*Your assignment*
Produce the records below again, word for word, but stop after the line that contains "(d.st x a v).ht = d.ht := rfl".

*Supplied records*
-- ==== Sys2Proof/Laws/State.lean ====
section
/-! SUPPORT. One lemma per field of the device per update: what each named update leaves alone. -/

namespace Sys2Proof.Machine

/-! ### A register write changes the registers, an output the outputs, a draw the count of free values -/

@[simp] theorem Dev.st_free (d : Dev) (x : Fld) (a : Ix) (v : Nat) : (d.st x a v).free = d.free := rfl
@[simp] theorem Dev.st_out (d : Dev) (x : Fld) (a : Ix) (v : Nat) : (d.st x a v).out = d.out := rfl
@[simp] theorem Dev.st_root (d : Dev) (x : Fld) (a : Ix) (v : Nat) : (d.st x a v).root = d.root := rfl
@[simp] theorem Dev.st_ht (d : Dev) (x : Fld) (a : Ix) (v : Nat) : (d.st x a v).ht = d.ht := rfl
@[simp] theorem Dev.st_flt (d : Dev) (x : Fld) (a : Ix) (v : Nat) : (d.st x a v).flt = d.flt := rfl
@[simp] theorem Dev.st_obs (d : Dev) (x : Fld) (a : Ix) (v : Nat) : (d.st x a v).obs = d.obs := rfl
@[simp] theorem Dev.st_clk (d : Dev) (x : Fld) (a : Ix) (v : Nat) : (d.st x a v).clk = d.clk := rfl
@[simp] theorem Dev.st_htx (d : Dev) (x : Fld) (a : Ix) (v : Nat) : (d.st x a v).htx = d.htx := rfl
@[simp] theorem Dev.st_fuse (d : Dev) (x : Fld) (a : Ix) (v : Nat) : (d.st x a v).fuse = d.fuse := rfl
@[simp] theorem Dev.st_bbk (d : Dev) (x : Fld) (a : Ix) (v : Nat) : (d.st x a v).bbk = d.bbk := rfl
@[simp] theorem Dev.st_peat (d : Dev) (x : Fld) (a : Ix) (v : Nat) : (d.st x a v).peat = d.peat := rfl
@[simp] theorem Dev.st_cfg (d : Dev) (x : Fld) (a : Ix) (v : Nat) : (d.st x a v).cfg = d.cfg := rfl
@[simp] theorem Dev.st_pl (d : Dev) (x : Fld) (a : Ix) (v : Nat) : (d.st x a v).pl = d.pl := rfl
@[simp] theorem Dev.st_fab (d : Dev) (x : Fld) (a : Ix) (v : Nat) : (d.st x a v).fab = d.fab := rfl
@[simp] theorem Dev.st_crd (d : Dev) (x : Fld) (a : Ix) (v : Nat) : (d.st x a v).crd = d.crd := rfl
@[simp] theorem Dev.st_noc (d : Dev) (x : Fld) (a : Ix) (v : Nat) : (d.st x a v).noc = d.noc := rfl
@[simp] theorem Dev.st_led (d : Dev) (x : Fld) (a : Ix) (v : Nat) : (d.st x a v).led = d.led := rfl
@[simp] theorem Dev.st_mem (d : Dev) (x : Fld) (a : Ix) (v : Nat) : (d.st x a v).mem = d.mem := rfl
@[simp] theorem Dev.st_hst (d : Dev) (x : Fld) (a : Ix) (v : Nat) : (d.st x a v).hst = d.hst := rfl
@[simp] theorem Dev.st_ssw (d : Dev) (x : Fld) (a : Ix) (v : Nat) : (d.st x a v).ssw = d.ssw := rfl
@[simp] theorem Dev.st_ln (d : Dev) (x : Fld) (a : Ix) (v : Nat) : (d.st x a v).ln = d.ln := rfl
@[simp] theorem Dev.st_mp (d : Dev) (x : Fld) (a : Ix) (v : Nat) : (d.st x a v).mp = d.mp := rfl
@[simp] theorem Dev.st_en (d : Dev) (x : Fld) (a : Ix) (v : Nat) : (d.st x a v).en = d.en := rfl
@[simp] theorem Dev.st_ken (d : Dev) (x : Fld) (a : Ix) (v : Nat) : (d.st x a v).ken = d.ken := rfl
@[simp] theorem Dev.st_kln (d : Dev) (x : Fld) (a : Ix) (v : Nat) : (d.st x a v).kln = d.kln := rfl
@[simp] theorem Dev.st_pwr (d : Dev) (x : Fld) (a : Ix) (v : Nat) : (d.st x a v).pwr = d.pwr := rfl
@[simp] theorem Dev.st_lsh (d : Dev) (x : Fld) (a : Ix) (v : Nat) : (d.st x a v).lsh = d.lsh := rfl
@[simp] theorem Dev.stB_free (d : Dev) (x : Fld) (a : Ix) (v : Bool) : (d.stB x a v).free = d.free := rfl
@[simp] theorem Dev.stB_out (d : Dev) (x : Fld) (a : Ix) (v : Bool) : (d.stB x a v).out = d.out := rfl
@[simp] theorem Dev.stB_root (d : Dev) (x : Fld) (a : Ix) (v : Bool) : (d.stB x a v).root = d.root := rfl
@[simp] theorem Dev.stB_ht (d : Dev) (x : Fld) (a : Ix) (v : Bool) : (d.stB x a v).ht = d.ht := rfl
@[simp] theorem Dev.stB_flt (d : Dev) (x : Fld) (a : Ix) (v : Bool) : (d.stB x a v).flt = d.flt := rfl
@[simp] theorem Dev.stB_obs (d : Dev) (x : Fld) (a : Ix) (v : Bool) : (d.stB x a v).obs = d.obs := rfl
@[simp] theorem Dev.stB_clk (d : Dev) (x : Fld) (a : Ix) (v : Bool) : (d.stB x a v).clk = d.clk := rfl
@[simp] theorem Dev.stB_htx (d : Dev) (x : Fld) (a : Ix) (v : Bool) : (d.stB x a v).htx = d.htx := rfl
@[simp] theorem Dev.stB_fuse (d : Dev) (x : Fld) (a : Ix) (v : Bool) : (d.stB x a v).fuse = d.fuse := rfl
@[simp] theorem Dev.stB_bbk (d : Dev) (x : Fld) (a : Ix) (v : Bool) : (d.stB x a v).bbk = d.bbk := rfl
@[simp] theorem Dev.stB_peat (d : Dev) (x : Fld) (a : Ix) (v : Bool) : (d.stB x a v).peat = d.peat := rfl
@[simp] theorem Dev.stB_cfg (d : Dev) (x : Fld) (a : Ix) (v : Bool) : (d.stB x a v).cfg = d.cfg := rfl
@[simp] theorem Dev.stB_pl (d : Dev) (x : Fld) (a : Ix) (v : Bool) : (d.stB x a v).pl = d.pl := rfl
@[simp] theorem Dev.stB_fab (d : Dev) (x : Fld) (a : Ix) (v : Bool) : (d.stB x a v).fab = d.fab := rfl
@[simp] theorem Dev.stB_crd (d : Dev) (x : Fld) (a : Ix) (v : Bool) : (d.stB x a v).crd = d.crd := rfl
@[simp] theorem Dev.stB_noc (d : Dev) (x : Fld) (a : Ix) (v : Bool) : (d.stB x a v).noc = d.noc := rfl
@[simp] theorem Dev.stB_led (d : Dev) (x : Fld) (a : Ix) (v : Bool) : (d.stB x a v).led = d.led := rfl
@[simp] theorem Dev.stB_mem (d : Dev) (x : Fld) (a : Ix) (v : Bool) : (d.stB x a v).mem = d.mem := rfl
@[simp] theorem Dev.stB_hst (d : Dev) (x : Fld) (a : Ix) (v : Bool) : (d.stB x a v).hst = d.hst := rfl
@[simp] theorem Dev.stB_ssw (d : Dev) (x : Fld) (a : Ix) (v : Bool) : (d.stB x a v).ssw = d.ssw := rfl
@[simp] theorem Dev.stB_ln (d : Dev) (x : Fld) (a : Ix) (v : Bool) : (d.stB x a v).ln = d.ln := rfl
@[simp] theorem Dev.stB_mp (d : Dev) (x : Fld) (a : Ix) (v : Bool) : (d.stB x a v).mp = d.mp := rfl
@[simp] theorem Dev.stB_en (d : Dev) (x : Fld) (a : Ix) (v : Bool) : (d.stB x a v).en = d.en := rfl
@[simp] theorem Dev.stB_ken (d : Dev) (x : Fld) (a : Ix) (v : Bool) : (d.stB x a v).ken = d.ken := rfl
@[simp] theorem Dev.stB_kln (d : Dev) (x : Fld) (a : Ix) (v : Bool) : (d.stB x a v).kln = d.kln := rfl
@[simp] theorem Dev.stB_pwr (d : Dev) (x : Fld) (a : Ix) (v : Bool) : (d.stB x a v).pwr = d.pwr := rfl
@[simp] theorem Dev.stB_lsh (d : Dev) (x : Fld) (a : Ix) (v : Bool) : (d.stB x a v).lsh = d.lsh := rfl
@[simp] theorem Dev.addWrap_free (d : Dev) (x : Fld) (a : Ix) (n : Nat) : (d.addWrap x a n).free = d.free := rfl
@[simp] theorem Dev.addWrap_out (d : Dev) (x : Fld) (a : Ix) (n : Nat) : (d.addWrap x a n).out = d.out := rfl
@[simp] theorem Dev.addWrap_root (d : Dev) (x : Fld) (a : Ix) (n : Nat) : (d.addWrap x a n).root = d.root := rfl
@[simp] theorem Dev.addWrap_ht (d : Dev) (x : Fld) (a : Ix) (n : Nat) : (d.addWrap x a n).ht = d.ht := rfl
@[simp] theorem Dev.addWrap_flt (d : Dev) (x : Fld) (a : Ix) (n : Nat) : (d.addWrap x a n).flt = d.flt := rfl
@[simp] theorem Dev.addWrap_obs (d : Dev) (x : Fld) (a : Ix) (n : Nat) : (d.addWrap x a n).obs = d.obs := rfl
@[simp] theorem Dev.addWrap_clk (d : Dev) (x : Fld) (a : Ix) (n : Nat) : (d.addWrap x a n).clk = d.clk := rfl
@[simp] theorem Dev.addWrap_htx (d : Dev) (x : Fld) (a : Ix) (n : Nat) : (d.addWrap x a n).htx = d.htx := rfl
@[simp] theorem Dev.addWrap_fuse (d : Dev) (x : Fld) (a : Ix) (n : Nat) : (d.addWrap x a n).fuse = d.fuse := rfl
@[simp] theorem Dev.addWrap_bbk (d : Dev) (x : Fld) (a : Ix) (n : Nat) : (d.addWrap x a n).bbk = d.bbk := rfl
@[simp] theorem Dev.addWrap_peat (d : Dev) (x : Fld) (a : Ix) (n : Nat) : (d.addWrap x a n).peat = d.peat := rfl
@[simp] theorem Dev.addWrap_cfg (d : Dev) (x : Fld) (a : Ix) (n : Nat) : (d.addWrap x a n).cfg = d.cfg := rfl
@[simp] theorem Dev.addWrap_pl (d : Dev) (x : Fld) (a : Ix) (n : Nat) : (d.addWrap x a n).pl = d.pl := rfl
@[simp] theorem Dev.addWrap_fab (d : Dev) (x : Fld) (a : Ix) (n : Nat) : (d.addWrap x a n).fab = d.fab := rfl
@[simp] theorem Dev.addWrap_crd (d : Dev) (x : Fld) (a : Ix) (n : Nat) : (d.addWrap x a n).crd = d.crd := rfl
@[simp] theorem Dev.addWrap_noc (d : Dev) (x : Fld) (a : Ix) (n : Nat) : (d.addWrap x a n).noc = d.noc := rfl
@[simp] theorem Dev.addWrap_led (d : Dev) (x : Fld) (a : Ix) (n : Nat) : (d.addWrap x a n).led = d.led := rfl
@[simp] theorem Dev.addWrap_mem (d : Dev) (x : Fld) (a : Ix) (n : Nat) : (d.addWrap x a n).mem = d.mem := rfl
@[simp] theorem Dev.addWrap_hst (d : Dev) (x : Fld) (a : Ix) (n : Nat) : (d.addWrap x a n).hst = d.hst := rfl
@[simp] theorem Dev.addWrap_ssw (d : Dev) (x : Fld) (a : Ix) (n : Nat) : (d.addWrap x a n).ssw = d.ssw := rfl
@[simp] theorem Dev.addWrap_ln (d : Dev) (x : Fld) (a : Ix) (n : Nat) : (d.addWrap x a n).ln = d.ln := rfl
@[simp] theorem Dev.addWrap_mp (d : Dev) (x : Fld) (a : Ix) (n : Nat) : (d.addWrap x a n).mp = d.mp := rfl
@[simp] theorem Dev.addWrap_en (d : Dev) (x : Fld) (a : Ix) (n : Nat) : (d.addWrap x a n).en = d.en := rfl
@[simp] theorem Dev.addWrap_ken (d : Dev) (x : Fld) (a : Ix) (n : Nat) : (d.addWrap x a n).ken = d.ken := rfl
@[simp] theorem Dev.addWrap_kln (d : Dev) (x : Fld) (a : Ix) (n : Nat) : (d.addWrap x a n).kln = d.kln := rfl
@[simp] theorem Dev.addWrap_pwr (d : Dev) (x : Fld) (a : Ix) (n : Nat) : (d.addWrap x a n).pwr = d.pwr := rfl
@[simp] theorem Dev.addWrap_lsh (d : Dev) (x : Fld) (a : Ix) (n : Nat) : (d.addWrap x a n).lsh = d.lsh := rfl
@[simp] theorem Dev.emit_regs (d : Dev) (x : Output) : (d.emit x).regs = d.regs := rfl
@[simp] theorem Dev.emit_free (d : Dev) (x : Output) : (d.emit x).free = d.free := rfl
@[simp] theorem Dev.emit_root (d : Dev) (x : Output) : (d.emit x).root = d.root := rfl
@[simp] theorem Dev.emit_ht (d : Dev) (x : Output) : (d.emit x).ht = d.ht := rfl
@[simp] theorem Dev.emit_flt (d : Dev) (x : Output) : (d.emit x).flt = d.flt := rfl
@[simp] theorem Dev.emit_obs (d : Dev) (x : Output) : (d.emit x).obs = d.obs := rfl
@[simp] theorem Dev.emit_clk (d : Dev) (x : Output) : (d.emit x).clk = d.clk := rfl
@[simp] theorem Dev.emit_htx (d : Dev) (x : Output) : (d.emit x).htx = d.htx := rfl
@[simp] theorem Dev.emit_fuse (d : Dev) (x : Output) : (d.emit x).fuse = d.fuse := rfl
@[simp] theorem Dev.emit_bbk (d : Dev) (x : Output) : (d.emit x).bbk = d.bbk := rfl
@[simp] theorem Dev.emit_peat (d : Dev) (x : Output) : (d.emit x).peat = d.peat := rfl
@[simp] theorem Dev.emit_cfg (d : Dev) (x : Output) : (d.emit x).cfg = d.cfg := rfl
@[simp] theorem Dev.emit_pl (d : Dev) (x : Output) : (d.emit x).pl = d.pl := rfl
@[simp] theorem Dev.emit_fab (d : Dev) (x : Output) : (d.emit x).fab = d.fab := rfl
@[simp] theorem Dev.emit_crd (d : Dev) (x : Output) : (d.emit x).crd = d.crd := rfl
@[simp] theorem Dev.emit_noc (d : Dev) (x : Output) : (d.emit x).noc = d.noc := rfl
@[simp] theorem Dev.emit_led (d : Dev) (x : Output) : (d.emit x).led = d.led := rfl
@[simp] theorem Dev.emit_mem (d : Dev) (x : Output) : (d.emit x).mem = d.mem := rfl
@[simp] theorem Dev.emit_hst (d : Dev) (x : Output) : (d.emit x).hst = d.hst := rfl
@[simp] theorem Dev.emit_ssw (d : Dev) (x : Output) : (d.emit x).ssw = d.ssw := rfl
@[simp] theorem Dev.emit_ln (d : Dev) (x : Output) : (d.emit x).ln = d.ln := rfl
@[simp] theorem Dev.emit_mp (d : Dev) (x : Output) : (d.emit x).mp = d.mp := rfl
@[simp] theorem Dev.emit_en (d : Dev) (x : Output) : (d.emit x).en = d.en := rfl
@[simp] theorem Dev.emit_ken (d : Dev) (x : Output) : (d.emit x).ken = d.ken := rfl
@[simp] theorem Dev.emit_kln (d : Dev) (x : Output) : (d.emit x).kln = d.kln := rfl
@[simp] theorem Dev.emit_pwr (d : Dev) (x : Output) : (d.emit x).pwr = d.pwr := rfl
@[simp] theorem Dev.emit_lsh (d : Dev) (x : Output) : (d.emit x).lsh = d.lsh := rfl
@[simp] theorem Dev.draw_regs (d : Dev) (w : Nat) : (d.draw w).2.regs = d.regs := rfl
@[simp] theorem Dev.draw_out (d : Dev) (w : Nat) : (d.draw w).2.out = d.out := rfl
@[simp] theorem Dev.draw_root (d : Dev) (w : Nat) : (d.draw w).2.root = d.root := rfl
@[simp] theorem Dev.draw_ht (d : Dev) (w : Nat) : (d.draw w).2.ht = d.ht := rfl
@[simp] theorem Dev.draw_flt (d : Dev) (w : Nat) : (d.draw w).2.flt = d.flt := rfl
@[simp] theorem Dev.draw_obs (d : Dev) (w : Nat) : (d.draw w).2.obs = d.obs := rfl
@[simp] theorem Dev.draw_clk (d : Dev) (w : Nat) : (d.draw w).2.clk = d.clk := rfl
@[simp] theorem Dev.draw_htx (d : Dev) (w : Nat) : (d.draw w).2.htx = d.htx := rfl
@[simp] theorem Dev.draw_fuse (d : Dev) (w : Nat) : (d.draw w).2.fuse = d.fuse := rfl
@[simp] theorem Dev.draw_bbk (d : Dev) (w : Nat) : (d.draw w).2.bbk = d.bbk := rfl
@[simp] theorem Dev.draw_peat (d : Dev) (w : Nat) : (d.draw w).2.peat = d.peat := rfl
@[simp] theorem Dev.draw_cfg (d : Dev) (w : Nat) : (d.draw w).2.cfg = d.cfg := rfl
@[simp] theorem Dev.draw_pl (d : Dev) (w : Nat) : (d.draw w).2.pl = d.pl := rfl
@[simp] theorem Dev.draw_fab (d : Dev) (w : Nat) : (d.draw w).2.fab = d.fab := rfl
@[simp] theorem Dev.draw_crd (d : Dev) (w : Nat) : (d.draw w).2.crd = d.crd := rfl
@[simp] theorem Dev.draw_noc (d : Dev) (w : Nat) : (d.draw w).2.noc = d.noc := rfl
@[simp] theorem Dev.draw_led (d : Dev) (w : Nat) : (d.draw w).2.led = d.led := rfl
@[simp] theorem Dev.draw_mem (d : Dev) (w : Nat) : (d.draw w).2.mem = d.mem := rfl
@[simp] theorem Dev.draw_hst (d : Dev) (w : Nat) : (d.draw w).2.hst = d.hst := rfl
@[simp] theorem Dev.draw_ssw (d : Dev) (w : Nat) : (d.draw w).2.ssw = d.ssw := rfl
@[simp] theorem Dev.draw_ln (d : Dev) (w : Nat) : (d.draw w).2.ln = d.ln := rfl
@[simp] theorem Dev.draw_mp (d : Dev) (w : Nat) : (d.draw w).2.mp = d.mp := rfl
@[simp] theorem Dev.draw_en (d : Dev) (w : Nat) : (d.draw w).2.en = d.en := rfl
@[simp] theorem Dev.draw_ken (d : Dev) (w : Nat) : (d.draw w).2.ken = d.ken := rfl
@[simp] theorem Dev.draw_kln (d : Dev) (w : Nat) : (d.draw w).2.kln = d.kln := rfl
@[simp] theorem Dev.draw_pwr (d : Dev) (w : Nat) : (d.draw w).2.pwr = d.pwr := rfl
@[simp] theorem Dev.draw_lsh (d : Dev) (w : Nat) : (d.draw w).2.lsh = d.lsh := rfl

*Completed task*
-- ==== Sys2Proof/Laws/State.lean ====
section
/-! SUPPORT. One lemma per field of the device per update: what each named update leaves alone. -/

namespace Sys2Proof.Machine

/-! ### A register write changes the registers, an output the outputs, a draw the count of free values -/

@[simp] theorem Dev.st_free (d : Dev) (x : Fld) (a : Ix) (v : Nat) : (d.st x a v).free = d.free := rfl
@[simp] theorem Dev.st_out (d : Dev) (x : Fld) (a : Ix) (v : Nat) : (d.st x a v).out = d.out := rfl
@[simp] theorem Dev.st_root (d : Dev) (x : Fld) (a : Ix) (v : Nat) : (d.st x a v).root = d.root := rfl
@[simp] theorem Dev.st_ht (d : Dev) (x : Fld) (a : Ix) (v : Nat) : (d.st x a v).ht = d.ht := rfl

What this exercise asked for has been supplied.